Deposits held in commercial banks by customers rose by Sh430.4 billion in six months to cross the Sh5 trillion mark for the first time in June, mainly driven by a weak shilling and digitisation, even as banks try to woo customers with five-year high-interest rates.
Latest figures from the Central Bank of Kenya’s Credit Officer Survey show customer deposits grew 6.9 percent to hit a record Sh5.16 trillion in June compared to Sh4.82 trillion in March.
This was driven by a sharp growth in foreign currency deposits, which hit a record Sh1.186 trillion in June for the first time, up from Sh922.4 billion in December last year, benefiting individuals and firms that had stashed foreign currency.
The Kenyan shilling, which was trading at a mean of Sh123.42 against the US dollar when the year began, has depreciated rapidly in recent months, dropping by 13.8 percent to Sh140.52 by the end of June.
At the same time, banks have stepped up efforts to retain customers’ deposits by offering the highest interest rates in five years, which has contributed to a decent increase in time and savings deposits as well as demand deposits during the period.
The deposit rate hit 7.82 percent in June, which is the highest level since June 2018 when the rate stood at 8.04 percent. Banks have raised rates on deposits for nine consecutive months since September last year at a time they have had to contend with stiff competition from the attractive rates being offered by Treasury bills and bonds, unit trusts and other investments.
“Total deposits increased by 6.9 percent from Sh4.82 trillion in March 2023, to Sh5.16 trillion in June 2023,” said the CBK.
The jump in deposits has hugely improved banks’ liquidity, helping the lenders unlock more funds for lending.
“During the quarter ended June 30, 2023, liquidity improved mainly as a result of increased deposits (57 percent), loan recovery (20 percent), maturity of government securities (14 percent), capital injection (9.0 percent),” said the CBK. “Banks have put in place strategies to grow the deposits in the coming quarter.”
The CBK has also attributed the growth to agency banking and increased digitisation of banking services, which have made it more convenient for customers to deposit cash into their bank accounts using their mobile phones.
“The growth was supported by mobilisation of deposits through digital platforms,” said the CBK in its Bank Supervision Annual Report, 2022.
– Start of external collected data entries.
-- ==== Sys2Proof/Machine/RegTable.lean ====
section
/-! DEFINITION. The register tables of the spec as data: base, index dimensions (stride, count), access code, reset
value, implemented bits and the value ranges R585 checks. Resets that depend on the index stand in `resetAt`. -/

namespace Sys2Proof.Machine

/-- Access codes of 00_scope R11. -/
inductive Access where
  | rw | ro | wo | w1c | rc | rwb | rwm
deriving DecidableEq, Repr

/-- One row of a register table: `dims` lists (stride, count) from the largest stride down; `ranges` lists
(lowest bit, width, least, greatest) of each field whose description states a range (R585). -/
structure RegRow where
  base   : Nat
  dims   : List (Nat × Nat)
  acc    : Access
  reset  : Nat
  mask   : Nat
  ranges : List (Nat × Nat × Nat × Nat)
deriving DecidableEq, Repr

namespace RegTable

/-- CLK registers, table rows 0 onward (R65). -/
def clkRows0 : List RegRow := [
  ⟨0x10000, [], .ro, 0x0, 0xffffffff, []⟩,
  ⟨0x10004, [], .ro, 0x50, 0xffffffff, []⟩,
  ⟨0x10008, [], .rwb, 0x7d0, 0xffff, [(0, 16, 100, 10000)]⟩,
  ⟨0x1000c, [], .w1c, 0x0, 0x3f, []⟩,
  ⟨0x10010, [], .ro, 0x3f, 0xffffffff, []⟩,
  ⟨0x10100, [(0x8, 8)], .ro, 0x0, 0xffffffff, []⟩,
  ⟨0x10104, [(0x8, 8)], .ro, 0x0, 0xffffffff, []⟩]

/-- Every register of block CLK. -/
def clkRows : List RegRow := clkRows0

/-- TIM registers, table rows 0 onward (R66). -/
def timRows0 : List RegRow := [
  ⟨0x30000, [], .rw, 0x0, 0x7, [(0, 2, 0, 2)]⟩,
  ⟨0x30004, [], .ro, 0x0, 0xffffffff, []⟩,
  ⟨0x30008, [], .ro, 0x0, 0xffffffff, []⟩,
  ⟨0x3000c, [], .ro, 0x0, 0xffffffff, []⟩,
  ⟨0x30010, [], .ro, 0x0, 0xffffffff, []⟩,
  ⟨0x30014, [], .ro, 0x0, 0xffffffff, []⟩,
  ⟨0x30018, [], .ro, 0x0, 0xffffffff, []⟩,
  ⟨0x3001c, [], .ro, 0x55555555, 0xffffffff, []⟩,
  ⟨0x30020, [], .ro, 0x5355, 0xffffffff, []⟩,
  ⟨0x30024, [], .ro, 0x0, 0xffffffff, []⟩,
  ⟨0x30028, [], .ro, 0x0, 0xffffffff, []⟩,
  ⟨0x3002c, [], .rw, 0x186a0, 0x3ffff, [(0, 32, 100, 200000)]⟩,
  ⟨0x30030, [], .ro, 0x0, 0xffffffff, []⟩,
  ⟨0x30034, [], .rw, 0x3e8, 0xffffffff, [(0, 32, 10, 1000000)]⟩,
  ⟨0x30038, [], .rw, 0x4b0, 0x1ffff, [(0, 32, 1, 72000)]⟩,
  ⟨0x3003c, [], .ro, 0x0, 0xffffffff, []⟩,
  ⟨0x30040, [], .w1c, 0x0, 0x7f, []⟩,
  ⟨0x30100, [(0x20, 11)], .rw, 0x0, 0x7, []⟩,
  ⟨0x30104, [(0x20, 11)], .rw, 0x0, 0xffffffff, []⟩,
  ⟨0x30108, [(0x20, 11)], .rw, 0x0, 0xffffffff, []⟩,
  ⟨0x3010c, [(0x20, 11)], .rw, 0x0, 0xffffffff, []⟩,
  ⟨0x30110, [(0x20, 11)], .rw, 0x0, 0xffffffff, []⟩,
  ⟨0x30114, [(0x20, 11)], .ro, 0x0, 0xffffffff, []⟩,
  ⟨0x30118, [(0x20, 11)], .ro, 0x0, 0xffffffff, []⟩]

/-- TIM registers, table rows 24 onward (R66). -/
def timRows1 : List RegRow := [
  ⟨0x3011c, [(0x20, 11)], .ro, 0x0, 0xffffffff, []⟩]

/-- Every register of block TIM. -/
def timRows : List RegRow := timRows0 ++ timRows1

/-- ETH registers, table rows 0 onward (R97). -/
def ethRows0 : List RegRow := [
  ⟨0x100000, [(0x10000, 11)], .rw, 0x30, 0x7f, []⟩,
  ⟨0x100004, [(0x10000, 11)], .ro, 0x8, 0xffffffff, []⟩,
  ⟨0x100008, [(0x10000, 11)], .w1c, 0x0, 0x1f, []⟩,
  ⟨0x10000c, [(0x10000, 11)], .rwm, 0x5f2, 0x3fff, [(0, 14, 1522, 9216)]⟩,
  ⟨0x100010, [(0x10000, 11)], .rw, 0x0, 0xffffffff, []⟩,
  ⟨0x100014, [(0x10000, 11)], .rw, 0x0, 0xffff, []⟩,
  ⟨0x100018, [(0x10000, 11)], .rw, 0x0, 0x3f, []⟩,
  ⟨0x10001c, [(0x10000, 11)], .ro, 0x0, 0xffffffff, []⟩,
  ⟨0x100020, [(0x10000, 11)], .rw, 0x0, 0xffff, []⟩,
  ⟨0x100100, [(0x10000, 11)], .rc, 0x0, 0xffffffff, []⟩,
  ⟨0x100104, [(0x10000, 11)], .rc, 0x0, 0xffffffff, []⟩,
  ⟨0x100108, [(0x10000, 11)], .rc, 0x0, 0xffffffff, []⟩,
  ⟨0x10010c, [(0x10000, 11)], .rc, 0x0, 0xffffffff, []⟩,
  ⟨0x100110, [(0x10000, 11)], .rc, 0x0, 0xffffffff, []⟩,
  ⟨0x100114, [(0x10000, 11)], .rc, 0x0, 0xffffffff, []⟩,
  ⟨0x100118, [(0x10000, 11)], .rc, 0x0, 0xffffffff, []⟩,
  ⟨0x10011c, [(0x10000, 11)], .rc, 0x0, 0xffffffff, []⟩,
  ⟨0x100200, [(0x10000, 11)], .rw, 0x0, 0xf, []⟩,
  ⟨0x100204, [(0x10000, 11), (0x4, 4)], .rw, 0x0, 0x800000ff, []⟩,
  ⟨0x100214, [(0x10000, 11), (0x4, 4)], .rw, 0x0, 0x800000ff, []⟩,
  ⟨0x100224, [(0x10000, 11)], .rw, 0x0, 0xffffffff, []⟩,
  ⟨0x100228, [(0x10000, 11)], .ro, 0x1, 0xffffffff, []⟩,
  ⟨0x10022c, [(0x10000, 11)], .rc, 0x0, 0xffffffff, []⟩]

/-- Every register of block ETH. -/
def ethRows : List RegRow := ethRows0

/-- SWC registers, table rows 0 onward (R98). -/
def swcRows0 : List RegRow := [
  ⟨0x200000, [], .rw, 0x3, 0x3, []⟩,
  ⟨0x200004, [], .ro, 0xf120, 0xffffffff, []⟩,
  ⟨0x200008, [], .rc, 0xf120, 0xffffffff, []⟩,
  ⟨0x20000c, [], .rw, 0x1770, 0xfffff, []⟩,
  ⟨0x200010, [], .w1c, 0x0, 0x7, []⟩,
  ⟨0x200100, [(0x4, 16)], .rw, 0x0, 0x8077ffff, []⟩,
  ⟨0x200200, [(0x20, 11), (0x4, 8)], .rw, 0x0, 0xfff000f, [(0, 4, 0, 9)]⟩,
  ⟨0x200400, [(0x20, 11), (0x4, 8)], .ro, 0x0, 0xffffffff, []⟩,
  ⟨0x200600, [(0x20, 11), (0x4, 8)], .rc, 0x0, 0xffffffff, []⟩,
  ⟨0x200800, [(0x20, 5)], .rwm, 0x0, 0x3, []⟩,
  ⟨0x200804, [(0x20, 5)], .rw, 0x190, 0xfff, [(0, 12, 10, 4000)]⟩,
  ⟨0x200808, [(0x20, 5)], .rc, 0x0, 0xffffffff, []⟩,
  ⟨0x20080c, [(0x20, 5)], .rc, 0x0, 0xffffffff, []⟩,
  ⟨0x200810, [(0x20, 5)], .rc, 0x0, 0xffffffff, []⟩,
  ⟨0x200900, [], .wo, 0x0, 0x3fff0003, []⟩,
  ⟨0x200904, [], .rw, 0x0, 0xffffffff, []⟩,
  ⟨0x200908, [], .rw, 0x0, 0xcfffffff, []⟩,
  ⟨0x20090c, [], .rw, 0x0, 0x3ffffff, []⟩,
  ⟨0x200910, [], .ro, 0x0, 0xffffffff, []⟩,
  ⟨0x201000, [(0x400, 11)], .rw, 0x0, 0x5, []⟩,
  ⟨0x201004, [(0x400, 11)], .rw, 0x0, 0xff, []⟩,
  ⟨0x201008, [(0x400, 11)], .ro, 0x0, 0xffffffff, []⟩,
  ⟨0x201100, [(0x400, 11), (0x100, 2), (0x4, 64)], .rw, 0x0, 0xc3ffffff, []⟩,
  ⟨0x204000, [], .rw, 0x0, 0xfff, []⟩]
This comes at a time when the number of deposit accounts has grown sharply as more individuals and firms seek banking services.
The number of deposit account holders has grown by more than 15 times over the last 15 years to 64 million in 2022, up from just four million in 2007, according to CBK data.
Economists say the attractive interest rates being offered by government securities pose huge competition to banks, as lending to the government, normally considered risk-free, is now heavily favoured by investors.
In last week’s auction, the average interest rate on the 91-day T-bill stood at 14.23 percent, that of the 182-day T-bill was 14.36 percent and the 364-day bill attracted a rate of 14.86 percent.
In the auction, the CBK went to the market seeking Sh24 billion across all three tenors but took up a larger amount of Sh38.7 billion.
“What we are seeing is that commercial banks have to increase their interest rates on deposits to try to compete with government securities which are currently offering attractive returns to investors,” said Ken Gichinga, the chief economist at Mentoria Economics.
Mr Gichinga said the high rates offered by government papers are a threat to the economy as the T-bills and bonds are mopping up cash from the economy.
“Banks have really tried to adapt but the high rates on government securities could have adverse effects on the economy because now everyone wants to lend the government,” he said.
The government, however, last month cut its domestic borrowing target by 46.1 per cent, attributing it to an expected increase in external financing in what is likely to ease rates.
“The committee noted that as a result of identified new external financing, the projected net domestic borrowing by the government has been reduced from Sh586 billion to Sh316 billion,” the CBK said.
By December last year, large banks held 74.7 percent of the entire customer deposits in the sector. Medium-sized banks held 17.1 percent of the deposits while small banks held just 8.1 percent of the deposits.
To underline the risk of higher rates of alternative investments offering higher rates than those offered by banks, last year, customer deposits held by microfinance banks dropped by 7.8 percent from Sh50.4 billion in 2021 to Sh46.5 billion in 2022.
“The decline in deposits was due to transfer of funds to alternative attractive investments due to the overall increase in interest rates,” said the CBK.